As far as I understand it, when estimating the population mean from a sample without knowing the population standard deviation $\sigma$, we cant use the $Z$-test. According to the Central Limit Theorem, the sampling distribution of sample means is a normal distribution with mean${}=\mu$ and variance${} = \sigma / \sqrt n$. But the sample standard deviation $s = \frac {\sum(x_i - \mu)^2}{n} $ underestimates the true population parameter $\sigma$ (i.e. $s < \sigma$). For that reason, we cannot apply Central Limit Theorem using the sample standard deviation directly.
But we use Bessel's correction precisely for this reason! Ww write $s = \frac {\sum(x_i - \mu)^2}{n-1} $ so that now $s ≈ \sigma$. My question is, after applying Bessel Correction, why cant we use Z test directly to estimate population mean $\mu$ ?

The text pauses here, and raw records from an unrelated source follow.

-- ==== Sys2Proof/Machine/EventsFpLsDc.lean ====
section
/-! DEFINITION. The meanings of the event words of the floating-point unit, the load/store unit and the data cache (spec/42_events_fpu_ls_dc.md).
Every one is the step of R148 for its own catalogue entry: an event rule "defines no state change: the state change is
`41_counting.md` rule R148" (R200), and what it fixes is which UNIT_MASK bits and revisions are defined and the range
of the oracle value. -/

namespace Sys2Proof.Machine

/-- Event 00h, Dispatched FPU Operations (R201, R148). -/
def execEvt00 (f : EvtCtl) (s : State) : Res := countEvent evt00 f s

/-- Event 01h, Cycles with no FPU Ops Retired (R202, R148). -/
def execEvt01 (f : EvtCtl) (s : State) : Res := countEvent evt01 f s

/-- Event 02h, Dispatched Fast Flag FPU Operations (R203, R148). -/
def execEvt02 (f : EvtCtl) (s : State) : Res := countEvent evt02 f s

/-- Event 20h, Segment Register Loads (R204, R148). -/
def execEvt20 (f : EvtCtl) (s : State) : Res := countEvent evt20 f s

/-- Event 21h, Pipeline Restart Due to Self-Modifying Code (R205, R148). -/
def execEvt21 (f : EvtCtl) (s : State) : Res := countEvent evt21 f s

/-- Event 22h, Pipeline Restart Due to Probe Hit (R206, R148). -/
def execEvt22 (f : EvtCtl) (s : State) : Res := countEvent evt22 f s

/-- Event 23h, LS Buffer 2 Full (R207, R148). -/
def execEvt23 (f : EvtCtl) (s : State) : Res := countEvent evt23 f s

/-- Event 24h, Locked Operations (R208, R148). -/
def execEvt24 (f : EvtCtl) (s : State) : Res := countEvent evt24 f s

/-- Event 40h, Data Cache Accesses (R210, R148). -/
def execEvt40 (f : EvtCtl) (s : State) : Res := countEvent evt40 f s

/-- Event 41h, Data Cache Misses (R211, R148). -/
def execEvt41 (f : EvtCtl) (s : State) : Res := countEvent evt41 f s

/-- Event 42h, Data Cache Refills from L2 or System (R212, R148). -/
def execEvt42 (f : EvtCtl) (s : State) : Res := countEvent evt42 f s

/-- Event 43h, Data Cache Refills from System (R213, R148). -/
def execEvt43 (f : EvtCtl) (s : State) : Res := countEvent evt43 f s

/-- Event 44h, Data Cache Lines Evicted (R214, R148). -/
def execEvt44 (f : EvtCtl) (s : State) : Res := countEvent evt44 f s

/-- Event 45h, L1 DTLB Miss and L2 DTLB Hit (R215, R148). -/
def execEvt45 (f : EvtCtl) (s : State) : Res := countEvent evt45 f s

/-- Event 46h, L1 DTLB and L2 DTLB Miss (R216, R148). -/
def execEvt46 (f : EvtCtl) (s : State) : Res := countEvent evt46 f s

/-- Event 47h, Misaligned Accesses (R217, R148). -/
def execEvt47 (f : EvtCtl) (s : State) : Res := countEvent evt47 f s

/-- Event 48h, Microarchitectural Late Cancel of an Access (R218, R148). -/
def execEvt48 (f : EvtCtl) (s : State) : Res := countEvent evt48 f s

/-- Event 49h, Microarchitectural Early Cancel of an Access (R219, R148). -/
def execEvt49 (f : EvtCtl) (s : State) : Res := countEvent evt49 f s

/-- Event 4Ah, Single-bit ECC Errors Recorded by Scrubber (R220, R148). -/
def execEvt4A (f : EvtCtl) (s : State) : Res := countEvent evt4A f s

/-- Event 4Bh, Prefetch Instructions Dispatched (R221, R148). -/
def execEvt4B (f : EvtCtl) (s : State) : Res := countEvent evt4B f s

/-- Event 4Ch, DCACHE Misses by Locked Instructions (R222, R148). -/
def execEvt4C (f : EvtCtl) (s : State) : Res := countEvent evt4C f s

/-- Event 65h, Memory Requests by Type (R209, R148). -/
def execEvt65 (f : EvtCtl) (s : State) : Res := countEvent evt65 f s

end Sys2Proof.Machine
end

The $T$-distribution is a bit flatter than the $Z$-distribution. This essentially says the fact that the population variance is a bit more than the variance we estimated from the sample. But did we not already take that into consideration by applying Bessel correction?

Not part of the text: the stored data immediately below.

-- ==== Sys2Proof/Machine/Operands.lean ====
section
/-! DEFINITION. The operand forms of the access instructions: the value in EDX:EAX (R63), the MSR number in ECX (R61,
R27, R30), the counter index in ECX (R61, R110), and the value software loads for an overflow after `N` increments
(R82). -/

namespace Sys2Proof.Machine

/-- `EDX ++ EAX`, the 64-bit operand of WRMSR: EDX is bits 63–32 (R63, R105). -/
def Core.edxEax (x : Core) : MsrValue := x.edx ++ x.eax

/-- `EDX <- v[63:32]`, `EAX <- v[31:0]` (R102, R110). -/
def Core.loadEdxEax (x : Core) (v : MsrValue) : Core :=
  { x with edx := v.extractLsb' 32 32, eax := v.extractLsb' 0 32 }

/-- A counter's index as a number (R16). -/
def ctrNumber : CtrId → Nat
  | .ctr0 => 0
  | .ctr1 => 1
  | .ctr2 => 2
  | .ctr3 => 3

/-- The eight registers of the MSR space (R61). -/
inductive MsrReg
  /-- `PerfEvtSel[i]`. -/
  | evtSel (i : CtrId)
  /-- `PerfCtr[i]`. -/
  | ctr (i : CtrId)
deriving DecidableEq, Repr

/-- The MSR number of a register: `C001_0000h + i` (R30) or `C001_0004h + i` (R27). -/
def msrNumber : MsrReg → Reg
  | .evtSel i => 0xC0010000 + BitVec.ofNat 32 (ctrNumber i)
  | .ctr i => 0xC0010004 + BitVec.ofNat 32 (ctrNumber i)

/-- The eight registers in the order of their numbers. -/
def msrRegs : List MsrReg := CtrId.all.map MsrReg.evtSel ++ CtrId.all.map MsrReg.ctr

/-- The PMU register that an MSR number names, if any (R61, R104). -/
def msrReg (a : Reg) : Option MsrReg := msrRegs.find? (fun r => msrNumber r == a)

/-- The counter that an RDPMC index names, if any; all 32 bits of the index are compared (R110, R111). -/
def pmcIndex (a : Reg) : Option CtrId := CtrId.all.find? (fun i => BitVec.ofNat 32 (ctrNumber i) == a)

/-- `MSR[a]`: the 64-bit value a register presents on a read, zero above its stored bits (R24, R31). -/
def Core.readMsr (x : Core) : MsrReg → MsrValue
  | .evtSel i => (x.counter i).sel.setWidth 64
  | .ctr i => (x.counter i).ctr.setWidth 64

/-- `write_ctr(i, v)`: bits 63–48 are dropped (R106); and `write_evtsel(i, v)`: bits 63–32 are dropped (R107). Neither
touches `Prev`, the pin or the requests (R108, R109). -/
def Core.writeMsr (x : Core) (r : MsrReg) (v : MsrValue) : Core :=
  match r with
  | .evtSel i => x.setCounter i { x.counter i with sel := v.setWidth 32 }
  | .ctr i => x.setCounter i { x.counter i with ctr := v.setWidth 48 }

/-- The count to load for an overflow after `n` increments of 1: the 48-bit two's complement of `n` (R82). -/
def preload (n : Nat) : Count48 := -(BitVec.ofNat 48 n)

end Sys2Proof.Machine
end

Now another question arises in this context. From the Central Limit Theorem, the sampling distribution is essentially a Normal distribution and nothing else. Never any other distribution, and certainly NOT a $T$-distribution. Just because we may fail to estimate the variance does not mean you should change the sampling distribution of sample means from a $Z$-distribution to a $T$-distribution. If instead of the $Z$-distribution, you would have taken some other Normal distribution with variance "a bit more than 1", at least that would have made sense. A $T$-Distribution looks like a normal distribution, but is NOT a $Z$-distribution with variance increased by some amount. Just because there may be some uncertainty in determination of the $\sigma$, why are you assuming that, some entirely other distribution should better approximate the distribution of sample means?

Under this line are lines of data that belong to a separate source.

/-- The sum of the increments that these ticks give a counter whose last sample was `p`. -/
def incrementSum (f : EvtCtl) : Bool → List (BitVec 2 × Occ) → Nat
  | _, [] => 0
  | p, n :: ns => increment f n.1 n.2 p + incrementSum f (condition f n.2) ns

/-- The number of ticks with a level the privilege filter lets through at which the condition holds and did not at the
tick before, after a last sample `p`. -/
def risingEdges (f : EvtCtl) : Bool → List (BitVec 2 × Occ) → Nat
  | _, [] => 0
  | p, n :: ns =>
    (if condition f n.2 = true ∧ p = false ∧ ((n.1 = 0 ∧ f.os = true) ∨ (n.1 ≠ 0 ∧ f.usr = true)) then 1 else 0) +
      risingEdges f (condition f n.2) ns

/-- The EVENT_SELECT values that R87 lists as reserved. -/
def reservedSelects : List (Nat × Nat) :=
  [(0x03, 0x1F), (0x25, 0x25), (0x28, 0x3F), (0x4D, 0x64), (0x66, 0x66), (0x68, 0x6B), (0x6E, 0x75), (0x77, 0x7C),
   (0x8A, 0xBF), (0xE2, 0xE2), (0xE6, 0xE7), (0xED, 0xED), (0xEF, 0xF5), (0xF9, 0xFF)]

/-- The word's EVENT_SELECT lies in the list of R87. -/
def SelectsReserved (w : SelWord) : Prop := ∃ r ∈ reservedSelects, r.1 ≤ w.toNat % 256 ∧ w.toNat % 256 ≤ r.2

/-- The opcode of `mov r32, imm32` (spec/95_test_vectors.md Part 3, R92). -/
def movOpcode : IfReg → Byte
  | .eax => 0xB8
  | .ecx => 0xB9
  | .edx => 0xBA

/-- The core after `mov r, imm32`: the register holds the immediate, the pc is 5 higher. -/
def afterMov (x : Core) (r : IfReg) (imm : Nat) : Core :=
  match r with
  | .eax => { x with eax := BitVec.ofNat 32 imm, pc := x.pc + 5 }
  | .ecx => { x with ecx := BitVec.ofNat 32 imm, pc := x.pc + 5 }
  | .edx => { x with edx := BitVec.ofNat 32 imm, pc := x.pc + 5 }

/-- What an access instruction that raises `#GP(0)` leaves: its core waits with the error code and the pc recorded, and
nothing else of any core or of memory has moved (R316, R318). -/
def OnlyRaised (s t : State) (c : CoreId) : Prop :=
  t.core c = { s.core c with raised := some ⟨0, (s.core c).pc⟩ } ∧ t.core c.other = s.core c.other ∧
    t.mem = s.mem ∧ t.part = s.part

/-- The conditions of R103, R111 and R112 under which an access instruction raises `#GP(0)`. -/
def RaisesGP (x : Core) : Instr → Prop
  | .wrmsr => x.cpl ≠ 0
  | .rdmsr => x.cpl ≠ 0
  | .rdpmc => (x.cpl ≠ 0 ∧ x.pce = false) ∨ x.ecx.toNat > 3
  | _ => False

end Sys2Proof.Claims

open Sys2Proof Sys2Proof.Machine Sys2Proof.Claims

/-! ### The register access instructions -/

/-- WRMSR, whole (R105, R103, R104, R106 and the store of R107): which register EDX:EAX goes to, which bits of it, that
the pc goes on by 2 and that nothing else moves; `#GP(0)` at CPL > 0; the refusal of another number. The core is
marked as having had a WRMSR step, which is the model's way to keep R12 (log entry 7). Resting on the spec's own
decisions: D4 (privilege), D5 (other numbers), D6, D7, D8 (reserved bits); log entry 13. -/
def Obligations.WrmsrMeaning : Prop :=
  ∀ s : State,
    (s.cur.cpl = 0 → ∀ i, s.cur.ecx = evtSelMsr i →
      exec .wrmsr s = .next (s.setCur
        { (s.cur.setCounter i { s.cur.counter i with sel := s.cur.eax }) with
          pc := s.cur.pc + 2, wrmsrSinceTick := true })) ∧
    (s.cur.cpl = 0 → ∀ i, s.cur.ecx = ctrMsr i →
      exec .wrmsr s = .next (s.setCur
        { (s.cur.setCounter i
            { s.cur.counter i with ctr := BitVec.ofNat 48 (s.cur.edx.toNat * 2 ^ 32 + s.cur.eax.toNat) }) with
          pc := s.cur.pc + 2, wrmsrSinceTick := true })) ∧
    (s.cur.cpl ≠ 0 → exec .wrmsr s = .fault (.generalProtection s.acting 0 s.cur.pc)) ∧
    (s.cur.cpl = 0 → (∀ i, s.cur.ecx ≠ evtSelMsr i ∧ s.cur.ecx ≠ ctrMsr i) →
      exec .wrmsr s = .refused (.msrOutsidePmu s.acting s.cur.ecx))

/-- RDMSR, whole (R102, R103, R104): EDX:EAX, the pc and nothing else; `#GP(0)` at CPL > 0; the refusal. The last two
clauses rest on the spec's own decisions D4 and D5, the pc on D3; log entry 13. -/
def Obligations.RdmsrMeaning : Prop :=
  ∀ s : State,
    (s.cur.cpl = 0 → ∀ i, s.cur.ecx = evtSelMsr i →
      exec .rdmsr s = .next (s.setCur (loadedSel s.cur (s.cur.counter i).sel))) ∧
    (s.cur.cpl = 0 → ∀ i, s.cur.ecx = ctrMsr i →
      exec .rdmsr s = .next (s.setCur (loaded s.cur (s.cur.counter i).ctr))) ∧
    (s.cur.cpl ≠ 0 → exec .rdmsr s = .fault (.generalProtection s.acting 0 s.cur.pc)) ∧
    (s.cur.cpl = 0 → (∀ i, s.cur.ecx ≠ evtSelMsr i ∧ s.cur.ecx ≠ ctrMsr i) →
      exec .rdmsr s = .refused (.msrOutsidePmu s.acting s.cur.ecx))

/-- RDPMC, whole (R110, R111, R112): EDX:EAX, the pc and nothing else; `#GP(0)` for an index above 3, all 32 bits
compared, and at CPL > 0 without PCE. The last two clauses rest on the spec's own decisions D5 and D4; log entry 13. -/
def Obligations.RdpmcMeaning : Prop :=
  ∀ s : State,
    ((s.cur.cpl = 0 ∨ s.cur.pce = true) → ∀ i, s.cur.ecx = ctrIndex i →
      exec .rdpmc s = .next (s.setCur (loaded s.cur (s.cur.counter i).ctr))) ∧
    (s.cur.ecx.toNat > 3 → exec .rdpmc s = .fault (.generalProtection s.acting 0 s.cur.pc)) ∧
    (s.cur.cpl ≠ 0 → s.cur.pce = false → exec .rdpmc s = .fault (.generalProtection s.acting 0 s.cur.pc))

/-- R113: RDPMC of index `i` and RDMSR of `C001_0004h + i` load the same EDX:EAX from one state of the counters; they
differ in the index space and in the privilege they need. Derived by the spec from R102 and R110. -/
def Obligations.RdpmcAgreesWithRdmsr : Prop :=
  ∀ (s : State) (i : CtrId), s.cur.cpl = 0 →
    (∃ t u,
      exec .rdpmc (s.setCur { s.cur with ecx := ctrIndex i }) = .next t ∧
      exec .rdmsr (s.setCur { s.cur with ecx := ctrMsr i }) = .next u ∧ t.cur.edx = u.cur.edx ∧ t.cur.eax = u.cur.eax) ∧
    (∀ l, l ≠ 0 →
      (∃ v, exec .rdpmc (s.setCur { s.cur with ecx := ctrIndex i, cpl := l, pce := true }) = .next v) ∧
      exec .rdmsr (s.setCur { s.cur with ecx := ctrMsr i, cpl := l, pce := true }) =
        .fault (.generalProtection s.acting 0 s.cur.pc))

/-- R70 in one step each: an RDMSR right after a WRMSR of the same register reads what was written, less the reserved
bits (R26, R44). Program order is the spec's own decision D23; log entry 19. -/
def Obligations.RdmsrAfterWrmsrReadsWrite : Prop :=
  ∀ (s t : State) (i : CtrId), exec .wrmsr s = .next t →
    (s.cur.ecx = evtSelMsr i → ∃ u, exec .rdmsr t = .next u ∧ u.cur.edx = 0 ∧ u.cur.eax = s.cur.eax) ∧
    (s.cur.ecx = ctrMsr i →
      ∃ u, exec .rdmsr t = .next u ∧ u.cur.edx = s.cur.edx &&& 0xFFFF ∧ u.cur.eax = s.cur.eax)

/-! ### The event words -/

/-- The event words of the floating-point unit (R201 to R203) run R148, each with
its own EVENT_SELECT, UNIT_MASK table and kind. Resting on the decisions that `Runs` names. -/
def Obligations.FpuEventsRun : Prop :=
  Runs .evt00 (table 0x00 0x3F) ∧
  Runs .evt01 (cycles 0x01) ∧
  Runs .evt02 (plain 0x02)

/-- The event words of the load/store unit (R204 to R209) run R148, each with
its own EVENT_SELECT, UNIT_MASK table and kind. Resting on the decisions that `Runs` names. -/
def Obligations.LoadStoreEventsRun : Prop :=
  Runs .evt20 (table 0x20 0x7F) ∧
  Runs .evt21 (plain 0x21) ∧
  Runs .evt22 (plain 0x22) ∧
  Runs .evt23 (cycles 0x23) ∧
  Runs .evt24 ⟨0x24, fun _ => some 0x07, .preD, fun um => um == 0x02 || um == 0x04⟩ ∧
  Runs .evt65 (table 0x65 0x83)

/-- The event words of the data cache (R210 to R222) run R148, each with
its own EVENT_SELECT, UNIT_MASK table and kind. Resting on the decisions that `Runs` names. -/
def Obligations.DataCacheEventsRun : Prop :=
  Runs .evt40 (plain 0x40) ∧
  Runs .evt41 (plain 0x41) ∧
  Runs .evt42 (table 0x42 0x1F) ∧
  Runs .evt43 (table 0x43 0x1F) ∧
  Runs .evt44 (table 0x44 0x1F) ∧
  Runs .evt45 (plain 0x45) ∧
  Runs .evt46 (plain 0x46) ∧
  Runs .evt47 (plain 0x47) ∧
  Runs .evt48 (plain 0x48) ∧
  Runs .evt49 (plain 0x49) ∧
  Runs .evt4A (table 0x4A 0x03) ∧
  Runs .evt4B (table 0x4B 0x07) ∧
  Runs .evt4C (table 0x4C 0x02)

/-- The event words of the L2 cache and system interface (R231 to R236) run R148, each with
its own EVENT_SELECT, UNIT_MASK table and kind. Resting on the decisions that `Runs` names. -/
def Obligations.L2AndSystemEventsRun : Prop :=
  Runs .evt67 (table 0x67 0x03) ∧
  Runs .evt6C (table 0x6C 0x07) ∧
  Runs .evt6D (table 0x6D 0x01) ∧
  Runs .evt7D (table 0x7D 0x1F) ∧
  Runs .evt7E (table 0x7E 0x07) ∧
  Runs .evt7F (table 0x7F 0x03)

/-- The event words of the instruction cache (R237 to R246) run R148, each with
its own EVENT_SELECT, UNIT_MASK table and kind. Resting on the decisions that `Runs` names. -/
def Obligations.InstructionCacheEventsRun : Prop :=
  Runs .evt80 (plain 0x80) ∧
  Runs .evt81 (plain 0x81) ∧
  Runs .evt82 (plain 0x82) ∧
  Runs .evt83 (plain 0x83) ∧
  Runs .evt84 (plain 0x84) ∧
  Runs .evt85 (plain 0x85) ∧
  Runs .evt86 (plain 0x86) ∧
  Runs .evt87 (cycles 0x87) ∧
  Runs .evt88 (plain 0x88) ∧
  Runs .evt89 (plain 0x89)

/-- The event words of the execution unit (R247 to R281) run R148, each with
its own EVENT_SELECT, UNIT_MASK table and kind. Resting on the decisions that `Runs` names. -/
def Obligations.ExecutionUnitEventsRun : Prop :=
  Runs .evt26 (plain 0x26) ∧
  Runs .evt27 (plain 0x27) ∧
  Runs .evt76 (cycles 0x76) ∧
  Runs .evtC0 (plain 0xC0) ∧
  Runs .evtC1 (plain 0xC1) ∧
  Runs .evtC2 (plain 0xC2) ∧
  Runs .evtC3 (plain 0xC3) ∧
  Runs .evtC4 (plain 0xC4) ∧
  Runs .evtC5 (plain 0xC5) ∧
  Runs .evtC6 (plain 0xC6) ∧
  Runs .evtC7 (plain 0xC7) ∧
  Runs .evtC8 (plain 0xC8) ∧
  Runs .evtC9 (plain 0xC9) ∧
  Runs .evtCA (plain 0xCA) ∧
  Runs .evtCB (table 0xCB 0x0F) ∧
  Runs .evtCC (table 0xCC 0x07) ∧
  Runs .evtCD (cycles 0xCD) ∧
  Runs .evtCE (cycles 0xCE) ∧
  Runs .evtCF (plain 0xCF) ∧
  Runs .evtD0 (cycles 0xD0) ∧
  Runs .evtD1 (cycles 0xD1) ∧
  Runs .evtD2 (cycles 0xD2) ∧
  Runs .evtD3 (cycles 0xD3) ∧
  Runs .evtD4 (cycles 0xD4) ∧
  Runs .evtD5 (cycles 0xD5) ∧
  Runs .evtD6 (cycles 0xD6) ∧
  Runs .evtD7 (cycles 0xD7) ∧
  Runs .evtD8 (cycles 0xD8) ∧
  Runs .evtD9 (cycles 0xD9) ∧
  Runs .evtDA (cycles 0xDA) ∧
  Runs .evtDB (table 0xDB 0x0F) ∧
  Runs .evtDC (plain 0xDC) ∧
  Runs .evtDD (plain 0xDD) ∧
  Runs .evtDE (plain 0xDE) ∧
  Runs .evtDF (plain 0xDF)

/-- The event words of the memory controller (R291 to R302), with the revision limits of R297 run R148, each with
its own EVENT_SELECT, UNIT_MASK table and kind. Resting on the decisions that `Runs` names. -/
def Obligations.MemoryControllerEventsRun : Prop :=
  Runs .evtE0 (table 0xE0 0x07) ∧
  Runs .evtE1 (plain 0xE1) ∧
  Runs .evtE3 (table 0xE3 0x07) ∧
  Runs .evtE4 (table 0xE4 0x0F) ∧
  Runs .evtE5 ⟨0xE5, fun r => some (if 1 ≤ rank r then 0x3C else 0), .preD, fun _ => false⟩ ∧
  Runs .evtE8 ⟨0xE8, fun r => some (if 2 ≤ rank r then 0x80 else 0), .preD, fun _ => false⟩ ∧
  Runs .evtE9 ⟨0xE9, fun _ => some 0xFF, .E, fun _ => false⟩ ∧
  Runs .evtEA ⟨0xEA, fun _ => some 0x3D, .E, fun _ => false⟩ ∧
  Runs .evtEB (table 0xEB 0x7F) ∧
  Runs .evtEC ⟨0xEC, fun r => some (if 1 ≤ rank r then 0x7F else 0x3F), .preD, fun _ => false⟩ ∧
  Runs .evtEE (table 0xEE 0x07)

/-- The event words of the HyperTransport interface (R304 to R306) run R148, each with
its own EVENT_SELECT, UNIT_MASK table and kind. Resting on the decisions that `Runs` names. -/
def Obligations.HyperTransportEventsRun : Prop :=
  Runs .evtF6 (table 0xF6 0x0F) ∧
  Runs .evtF7 (table 0xF7 0x0F) ∧
  Runs .evtF8 (table 0xF8 0x0F)

/-! ### The counter logic on one counter -/

/-- R137, every row: the level-mode increment of an enabled counter of both privilege classes for each legal CNT_MASK,
INV and count; and CNT_MASK 4 to 255 are reserved for every event. Derived by the spec from R136. -/
def Obligations.LevelIncrementTable : Prop :=
  (∀ (f : EvtCtl) (n : Occ), f.cntMask.toNat = 0 → levelInc f n = n.val) ∧
  (∀ f : EvtCtl, f.inv = false →
    (f.cntMask = 1 → [0, 1, 2, 3].map (levelInc f) = [0, 1, 1, 1]) ∧
    (f.cntMask = 2 → [0, 1, 2, 3].map (levelInc f) = [0, 0, 1, 1]) ∧
    (f.cntMask = 3 → [0, 1, 2, 3].map (levelInc f) = [0, 0, 0, 1])) ∧
  (∀ f : EvtCtl, f.inv = true →
    (f.cntMask = 1 → [0, 1, 2, 3].map (levelInc f) = [1, 0, 0, 0]) ∧
    (f.cntMask = 2 → [0, 1, 2, 3].map (levelInc f) = [1, 1, 0, 0]) ∧
    (f.cntMask = 3 → [0, 1, 2, 3].map (levelInc f) = [1, 1, 1, 0])) ∧
  (∀ p es (f : EvtCtl), f.cntMask.toNat > 3 → reservedSel p es f = true)

/-- R141 over any run of ticks, at any privilege levels: the counter holds its start value plus the sum of the increments,
modulo `2^48`, and its event-select word is as it was. The wrap is the spec's own decision D9; log entry 13. -/
def Obligations.CountIsSumOfIncrements : Prop :=
  ∀ (f : EvtCtl) (t : Nat) (ns : List (BitVec 2 × Occ)) (k : Counter),
    (counted f t ns k).ctr.toNat = (k.ctr.toNat + incrementSum f k.prev ns) % 2 ^ 48 ∧
    (counted f t ns k).sel = k.sel

/-- R138 over any run of ticks, at any privilege levels: an enabled counter in edge mode counts one for each transition
of the condition from not holding to holding, at a tick whose level the privilege filter lets through. The edge
detector's details and the filter's place are the spec's own decisions D15 and D16; log entry 13. -/
def Obligations.EdgeModeCountsRisingEdges : Prop :=
  ∀ (f : EvtCtl) (t : Nat) (ns : List (BitVec 2 × Occ)) (k : Counter), f.en = true → f.e = true →
    (counted f t ns k).ctr.toNat = (k.ctr.toNat + risingEdges f k.prev ns) % 2 ^ 48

Note: I have already looked into the following answers and they do not satisfactorily answer my question
Estimating population SD when calculating t-statistic
When the population variance is unknown, we should use t-distribution.
Attention to some details is needed here.
We have $s^2= \sum(x_i-\overline x)^2/(n-1).$
We know that
$$ \frac{\overline x - \mu}{\sigma/\sqrt n} \sim \operatorname N(0,1). \tag 1 $$
But $$ \frac{\overline x - \mu}{s/\sqrt n} \sim t_{n-1}. \tag 2 $$
The latter is used for deriving confidence intervals and hypothesis tests on $\mu$ because we cannot observe $\sigma,$ whereas we can observe $s.$
We need a pivotal random variable in which the only unobservable quantity is $\mu.$ $\text{“}$Pivotal$\text{''}$ means its probability distribution does not depend on unobservables, and that the only unobservable taken into account in finding the value of the pivotal quantity is the one for which we want a confidence interval or a hypothesis test.